I remember shopping in Pathmark in Newark, pushing a cart full of food and just praying that you’d hold it together until I could check out and get you home. There were more than a few times that I wrapped up shopping while you squawked and screeched and screamed your way through the aisles.
The last few days leading up to your twelfth birthday I saw babies everywhere. At cafes, in parks, at the grocery store, in prams and carriers and held, in carseats and bouncy seats and bike seats. I spotted nursing babies and crying babies, toddling babies and grinning babies, babies in various states of meltdown and curiosity and delightfulness.

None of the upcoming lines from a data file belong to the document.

-- ==== Sys2Proof/Config.lean ====
section
/-! DEFINITION. What one part fixes and the spec does not number, and the free values: constants without a body, so that no proof
can see a value of one. -/

namespace Sys2Proof.Config

/-- Free value: the w bits the machine shows where the spec states no value. The argument is the state's own counter. -/
opaque freeBits (w n : Nat) : BitVec w

/-- Free value: byte k of a run of bytes the machine shows where the spec states none. The first argument is the state's own counter. -/
opaque freeByte (n k : Nat) : BitVec 8

/-- Free value: the number below m (0 when m is 0) the machine chooses where the spec states none. -/
opaque freeBelow (m n : Nat) : Nat

/-- Free value: the rack-reference edges since the last whole lifetime second, of which the model has no clock (R434). -/
opaque subSecondEdges (n : Nat) : Nat

/-- The serial number in the Locket's fuses (R432). -/
opaque serial : BitVec 64

/-- The silicon stepping of the hub die, which configuration space shows as Revision ID (R376). -/
opaque stepping : BitVec 8

/-- BOARD.ID's two bytes (R484). -/
opaque boardRev : BitVec 8
opaque boardAssy : BitVec 8

/-- The bytes the Setting gives the graph store (R282), which the presented dies then hold; no register of the spec holds the number. -/
opaque graphStoreBytes : Nat

/-- The transiting arc that the Setting declares for a Chain port of a module outside it (R52); no register of the spec holds it. -/
opaque transitArc (port : Nat) : Nat

/-- The stripes of the largest Bead of the arc that a Chain port carries transit for (R53, R186): the Setting declares that arc, and no register of the spec holds
what its Beads are. -/
opaque transitBead (port : Nat) : Nat

/-- The virtual stage of a layer (R71): the spec leaves the layers of a chunk to the compiler and names no register for them. -/
opaque layerVstage (layer : Nat) : Nat

/-- The GiB of LPDDR5X at which the home shard that the Setting declares begins (R42); no register of the spec holds it. -/
opaque homeShardGib : Nat

/-- The landing Clasp of a Bead, by BEAD_ID, ROUND and pass (R38): the spec does not say how it is named. -/
opaque landingClasp (bead round : Nat) : Nat

/-- Free values: the cause that a task's abort record carries for a Bead-integrity fault (R49) and for a transfer-integrity fault (R66): R153 lists no code for
either. -/
opaque beadIntegrityCause : Nat
opaque transferIntegrityCause : Nat

/-- The contents of the flash boot area, which Dunavo writes at manufacture (R417). -/
opaque bootByte (addr : Nat) : BitVec 8

/-- The modulus of the Dunavo firmware-signing certificate that a KEY_ID names, where one that chains to the root does (R420, R424). -/
opaque dunavoKey (keyId : Nat) : Option Nat

/-- The module's identity key: its modulus, and the private exponent that never leaves the Locket (R426). -/
opaque identityModulus : Nat
opaque identityPrivate : Nat

/-- The certificates of slot 0's chain, and the hash of its root certificate, byte by byte (R417, R427). -/
opaque certificates : List (BitVec 8)
opaque rootHash (i : Nat) : BitVec 8

/-- The state-handoff format that firmware of a VERSION writes (R423). -/
opaque handoffOf (version : Nat) : Nat

/-- Free value: how a measurement other than an image's or the map's spells what it measures (R428). -/
opaque measuredForm (index : Nat) (fields : List Nat) : List (BitVec 8)

/-- Free value: the CTExponent of the SPDM responder, which the spec does not state (R427). -/
opaque ctExponent : BitVec 8

/-- The rank of an LPDDR5X channel that holds an address (R344): the spec numbers channels (R480) and no ranks. -/
opaque lpddrRank (addr : Nat) : Nat

end Sys2Proof.Config
end

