/-- A field of a register: the BAR0 offset of its register, its lowest bit and its width. -/
structure Fld where
  off : Nat
  lo : Nat
  width : Nat
  deriving DecidableEq, Repr

/-- The slot window of physical core n (R486): n = die x 24 + cluster x 6 + slot. -/
def slotBase (n : Nat) : Nat :=
  0x02000000 + (n / 24) * 0x00100000 + (n % 24 / 6) * 0x00040000 + (n % 6) * 0x8000

/-- The LINK window of port l: 0 west, 1 east, 2 up, 3 down (R485). -/
def linkBase (l : Nat) : Nat :=
  if l < 2 then 0x00801000 + 0x00080000 * l else 0x00A20000 + 0x1000 * (l - 2)

namespace F
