/-- The transfers of a RUN from element k on, in order, with their bytes, up to the first that faults or waits. -/
def State.restOf (s : State) (n m : Nat) (p : Prog) (src dst : Side) (elem : Nat) : Nat → Nat → List (Transfer × List Byte) × Rest
  | 0, _ => ([], .all)
  | fuel + 1, k =>
    if p.total ≤ k then ([], .all)
    else match s.element n p src dst elem k with
      | .error f => ([], .fault f)
      | .ok (x, y) =>
        let c := s.groupFrom n p src dst elem 4096 (k + 1) 1 x y
        let t : Transfer := ⟨0, k, c, c * elem, x, y, 0⟩
        match s.fetch n m t with
        | .error .wait => ([], .wait)
        | .error (.fault c) => ([(t, [])], .fault ⟨c, src.at0, match x with | .module a _ => a | .store o => storeBase n + o | .port _ => 0⟩)
        | .ok l =>
          let r := s.restOf n m p src dst elem fuel (k + c)
          ((t, l) :: r.1, r.2)

/-- The banks that the sources of a stream's pieces lie in serve them now (R170). -/
def State.touchRest (s : State) (n : Nat) (l : List (Transfer × List Byte)) : State × Bool :=
  l.foldl (fun (a : State × Bool) t =>
    let (s, ok) := a.1.touchEnds n t.1
    (s, a.2 && ok)) (s, true)

/-- What the array takes from a port (R163): nothing yet; or bytes in order, and the fault that ends them where one does (R151). -/
inductive PortOut where
  | wait
  | got (bytes : List Byte) (fault : Option (SFault × Nat))

/-- Take the stream that feeds a port: what has landed, and the rest in order. A RUN whose whole stream has come is then done; one that meets a fault leaves
the bytes before it, and the fault with the RUN's index. -/
def State.takePort (s : State) (n m : Nat) (b : Bool) : PortOut × State :=
  match s.portRun n b with
  | none => (.got [] (some (⟨7, 0, 0⟩, s.descOf m)), s)
  | some r =>
    match r.prog with
    | none => (.got [] (some (⟨7, 0, 0⟩, r.desc)), s)
    | some (p, x, y, e) =>
      let got := (s.core n).portBytes b
      let rest := s.restOf n m p x y e r.total (got.length / e)
      let (v, ready) := s.touchRest n rest.1
      if !ready then (.wait, v)
      else
        let bytes := got ++ rest.1.flatMap (·.2)
        match rest.2 with
        | .wait => (.wait, s)
        | .fault f =>
          let s := if f.cause = 5 then (match rest.1.getLast? with | some t => s.refusedAt t.1.src | none => s) else s
          (.got bytes (some (f, r.desc)), s)
        | .all =>
          let s := rest.1.foldl (fun (s : State) t => (s.countMoved n t.1).countStash (t.1.src.modAddr)) v
          let read := (r.read ++ rest.1.flatMap (fun t => s.landingsOf t.1.src t.1.len)).eraseDups
          let s := (s.core n).transfers.foldl (fun (s : State) t => if t.desc = r.desc then s.freeOwner (stageOwner n t) else s) s
          let c := (s.core n).setPort b []
          let s := s.setCore n { c with runs := c.runs.filter (fun q => q.desc != r.desc), transfers := c.transfers.filter (fun t => t.desc != r.desc) }
          let s := match r.attached with | some g => s.emit g | none => s
          (.got bytes none, (s.readLandings read).showEngine n)

end Sys2Proof.Machine
end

When I see these random babies who I’ll probably never see again, I see you. I see your beautiful eyes as they are now, smaller but just as expressive, but in your baby face. I see your dark brown fuzzy hair, long before it was thick and long enough to give us both headaches. These babies are snapshots of the shortest, fastest (and slowest) days of my life, when nursing, changing diapers, kissing toes, doing endless laundry, singing silly songs, soothing midnight crying jags, and feeling amazing love for another tiny person filled my whole existence.
Never have I felt prouder than I do at who you are, who you’re becoming. Your sincerity as a child has blossomed into a deep, abiding integrity. Your concern for others enriches our family and your friendships. And while I sometimes still wish you’d fall in line and go along with things more easily, your intelligent, creative approach to life is serving you well and I trust will continue to do so as you grow up even more.
Charlotte and Calvin both look up to you, and in the past year in New Zealand, you’ve totally stepped up and become a mature help to your dad and I. Not everyone may “get” your personality, but the people–teachers, friends, neighbors, family–who do “get” you adore you.
I admire so many things about you and feel incredibly thankful that you joined our family in 2004; it is truly a gift to get to walk alongside you as you continue to grow and learn and inhabit the world. Happy 12th birthday, my compassionate, vegetarian, tall, brilliant, socially-conscious, funny, and slightly irreverent Evelyn.